WHAT THE TASK REQUIRES: Repeat only the lines running from the beginning of the material through the line that contains "cases s.choice with".

STORED DATA:
BEGIN
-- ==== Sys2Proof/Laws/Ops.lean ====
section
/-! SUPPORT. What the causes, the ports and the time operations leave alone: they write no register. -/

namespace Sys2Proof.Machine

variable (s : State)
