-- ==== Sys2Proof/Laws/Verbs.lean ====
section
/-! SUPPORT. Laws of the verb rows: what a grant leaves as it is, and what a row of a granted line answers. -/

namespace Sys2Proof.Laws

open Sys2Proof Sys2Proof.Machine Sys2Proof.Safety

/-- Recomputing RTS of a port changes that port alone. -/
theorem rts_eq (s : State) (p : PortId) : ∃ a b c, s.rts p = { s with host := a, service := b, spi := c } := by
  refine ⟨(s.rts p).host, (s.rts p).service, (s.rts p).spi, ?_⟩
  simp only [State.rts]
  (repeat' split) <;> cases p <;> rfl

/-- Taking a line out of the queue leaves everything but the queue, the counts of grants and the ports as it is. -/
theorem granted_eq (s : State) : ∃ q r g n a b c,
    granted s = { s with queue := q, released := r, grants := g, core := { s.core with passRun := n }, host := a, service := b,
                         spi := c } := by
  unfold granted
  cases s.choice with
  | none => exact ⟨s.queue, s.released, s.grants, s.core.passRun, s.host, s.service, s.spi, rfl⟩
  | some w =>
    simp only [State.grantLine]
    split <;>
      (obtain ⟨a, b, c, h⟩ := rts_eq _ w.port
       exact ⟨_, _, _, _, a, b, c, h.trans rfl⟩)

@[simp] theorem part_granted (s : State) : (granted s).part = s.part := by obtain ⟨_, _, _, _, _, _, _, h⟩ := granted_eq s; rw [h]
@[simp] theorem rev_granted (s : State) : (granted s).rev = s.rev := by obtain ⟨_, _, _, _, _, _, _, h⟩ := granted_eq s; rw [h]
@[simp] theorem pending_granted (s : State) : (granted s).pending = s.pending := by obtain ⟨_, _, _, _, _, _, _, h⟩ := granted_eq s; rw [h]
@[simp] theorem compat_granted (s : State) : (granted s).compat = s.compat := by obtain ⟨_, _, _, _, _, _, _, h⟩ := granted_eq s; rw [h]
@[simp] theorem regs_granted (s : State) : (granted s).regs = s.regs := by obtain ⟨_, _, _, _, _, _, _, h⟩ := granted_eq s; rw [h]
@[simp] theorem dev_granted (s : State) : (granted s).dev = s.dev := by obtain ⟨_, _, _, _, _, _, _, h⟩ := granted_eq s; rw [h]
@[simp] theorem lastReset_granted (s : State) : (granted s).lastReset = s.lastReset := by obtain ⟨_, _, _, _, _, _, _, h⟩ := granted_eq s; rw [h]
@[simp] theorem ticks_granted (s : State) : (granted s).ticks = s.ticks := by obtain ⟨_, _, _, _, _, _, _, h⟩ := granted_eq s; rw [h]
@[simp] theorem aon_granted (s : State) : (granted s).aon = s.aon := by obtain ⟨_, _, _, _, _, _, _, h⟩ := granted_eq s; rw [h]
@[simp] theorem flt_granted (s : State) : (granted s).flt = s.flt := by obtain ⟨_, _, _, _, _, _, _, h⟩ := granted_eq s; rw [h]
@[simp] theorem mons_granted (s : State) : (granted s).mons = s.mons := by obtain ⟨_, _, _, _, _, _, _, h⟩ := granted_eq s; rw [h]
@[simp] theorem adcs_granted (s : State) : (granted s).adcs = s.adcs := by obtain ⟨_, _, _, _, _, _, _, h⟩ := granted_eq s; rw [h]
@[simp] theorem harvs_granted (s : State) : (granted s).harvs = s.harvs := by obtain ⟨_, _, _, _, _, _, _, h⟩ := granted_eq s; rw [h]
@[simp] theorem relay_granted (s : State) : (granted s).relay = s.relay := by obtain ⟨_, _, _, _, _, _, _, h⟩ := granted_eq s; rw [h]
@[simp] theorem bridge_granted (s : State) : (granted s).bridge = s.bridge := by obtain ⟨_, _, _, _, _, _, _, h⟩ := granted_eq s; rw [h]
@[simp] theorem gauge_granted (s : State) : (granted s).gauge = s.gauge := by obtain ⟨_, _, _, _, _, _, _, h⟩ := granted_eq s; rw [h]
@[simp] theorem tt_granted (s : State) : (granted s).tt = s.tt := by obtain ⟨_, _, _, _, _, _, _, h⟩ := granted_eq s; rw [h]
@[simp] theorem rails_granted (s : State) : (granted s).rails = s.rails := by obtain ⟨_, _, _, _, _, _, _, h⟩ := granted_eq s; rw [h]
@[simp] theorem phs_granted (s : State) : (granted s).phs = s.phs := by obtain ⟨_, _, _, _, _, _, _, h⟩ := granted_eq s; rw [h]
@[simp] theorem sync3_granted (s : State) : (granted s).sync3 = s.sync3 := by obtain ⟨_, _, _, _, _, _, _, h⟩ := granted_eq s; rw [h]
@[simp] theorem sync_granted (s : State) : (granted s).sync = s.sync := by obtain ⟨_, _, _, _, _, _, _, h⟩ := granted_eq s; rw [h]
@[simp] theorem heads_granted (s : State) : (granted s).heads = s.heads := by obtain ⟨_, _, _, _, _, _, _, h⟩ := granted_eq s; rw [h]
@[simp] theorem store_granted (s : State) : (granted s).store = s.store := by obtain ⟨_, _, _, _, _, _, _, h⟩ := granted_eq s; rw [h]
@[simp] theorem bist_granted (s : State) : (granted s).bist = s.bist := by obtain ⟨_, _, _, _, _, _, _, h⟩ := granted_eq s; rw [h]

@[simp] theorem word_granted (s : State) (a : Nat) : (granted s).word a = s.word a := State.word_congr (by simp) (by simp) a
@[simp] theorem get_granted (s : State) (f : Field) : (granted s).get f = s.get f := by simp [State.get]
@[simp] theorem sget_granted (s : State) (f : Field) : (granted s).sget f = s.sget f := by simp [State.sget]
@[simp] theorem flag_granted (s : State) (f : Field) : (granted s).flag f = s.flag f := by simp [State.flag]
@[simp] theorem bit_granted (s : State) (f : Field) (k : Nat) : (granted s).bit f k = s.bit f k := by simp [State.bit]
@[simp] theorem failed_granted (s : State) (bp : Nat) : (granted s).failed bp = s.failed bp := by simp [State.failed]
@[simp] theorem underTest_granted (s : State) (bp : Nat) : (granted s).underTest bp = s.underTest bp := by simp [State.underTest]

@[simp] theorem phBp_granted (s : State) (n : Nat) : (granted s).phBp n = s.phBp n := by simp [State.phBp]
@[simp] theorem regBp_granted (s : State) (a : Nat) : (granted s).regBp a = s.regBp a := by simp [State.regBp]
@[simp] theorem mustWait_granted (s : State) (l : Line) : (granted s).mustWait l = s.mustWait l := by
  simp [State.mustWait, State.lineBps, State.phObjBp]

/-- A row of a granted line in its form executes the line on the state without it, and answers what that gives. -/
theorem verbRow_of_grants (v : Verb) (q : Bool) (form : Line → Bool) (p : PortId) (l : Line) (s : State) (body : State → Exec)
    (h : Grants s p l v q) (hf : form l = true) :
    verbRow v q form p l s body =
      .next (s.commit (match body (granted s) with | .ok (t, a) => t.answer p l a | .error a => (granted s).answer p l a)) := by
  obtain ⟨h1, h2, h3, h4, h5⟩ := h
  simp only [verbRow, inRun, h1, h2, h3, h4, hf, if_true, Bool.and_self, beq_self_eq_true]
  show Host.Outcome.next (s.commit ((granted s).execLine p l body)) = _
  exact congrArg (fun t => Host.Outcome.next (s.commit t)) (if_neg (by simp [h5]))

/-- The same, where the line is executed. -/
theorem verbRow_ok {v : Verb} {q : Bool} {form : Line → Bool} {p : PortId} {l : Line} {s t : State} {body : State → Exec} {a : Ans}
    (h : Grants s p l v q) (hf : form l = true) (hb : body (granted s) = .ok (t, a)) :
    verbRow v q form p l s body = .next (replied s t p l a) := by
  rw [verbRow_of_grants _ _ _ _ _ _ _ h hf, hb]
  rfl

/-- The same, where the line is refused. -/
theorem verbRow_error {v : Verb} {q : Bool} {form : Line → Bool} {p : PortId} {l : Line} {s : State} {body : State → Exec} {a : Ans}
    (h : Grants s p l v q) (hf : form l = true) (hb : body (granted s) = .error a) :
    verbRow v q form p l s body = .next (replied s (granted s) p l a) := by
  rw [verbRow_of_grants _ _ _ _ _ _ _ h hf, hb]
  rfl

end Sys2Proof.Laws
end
END
COMPLETED EXERCISE:
-- ==== Sys2Proof/Laws/Ops.lean ====
section
/-! SUPPORT. What the causes, the ports and the time operations leave alone: they write no register. -/

namespace Sys2Proof.Machine

variable (s : State)
-- ==== Sys2Proof/Laws/Verbs.lean ====
section
/-! SUPPORT. Laws of the verb rows: what a grant leaves as it is, and what a row of a granted line answers. -/

namespace Sys2Proof.Laws

open Sys2Proof Sys2Proof.Machine Sys2Proof.Safety

/-- Recomputing RTS of a port changes that port alone. -/
theorem rts_eq (s : State) (p : PortId) : ∃ a b c, s.rts p = { s with host := a, service := b, spi := c } := by
  refine ⟨(s.rts p).host, (s.rts p).service, (s.rts p).spi, ?_⟩
  simp only [State.rts]
  (repeat' split) <;> cases p <;> rfl

/-- Taking a line out of the queue leaves everything but the queue, the counts of grants and the ports as it is. -/
theorem granted_eq (s : State) : ∃ q r g n a b c,
    granted s = { s with queue := q, released := r, grants := g, core := { s.core with passRun := n }, host := a, service := b,
                         spi := c } := by
  unfold granted
  cases s.choice with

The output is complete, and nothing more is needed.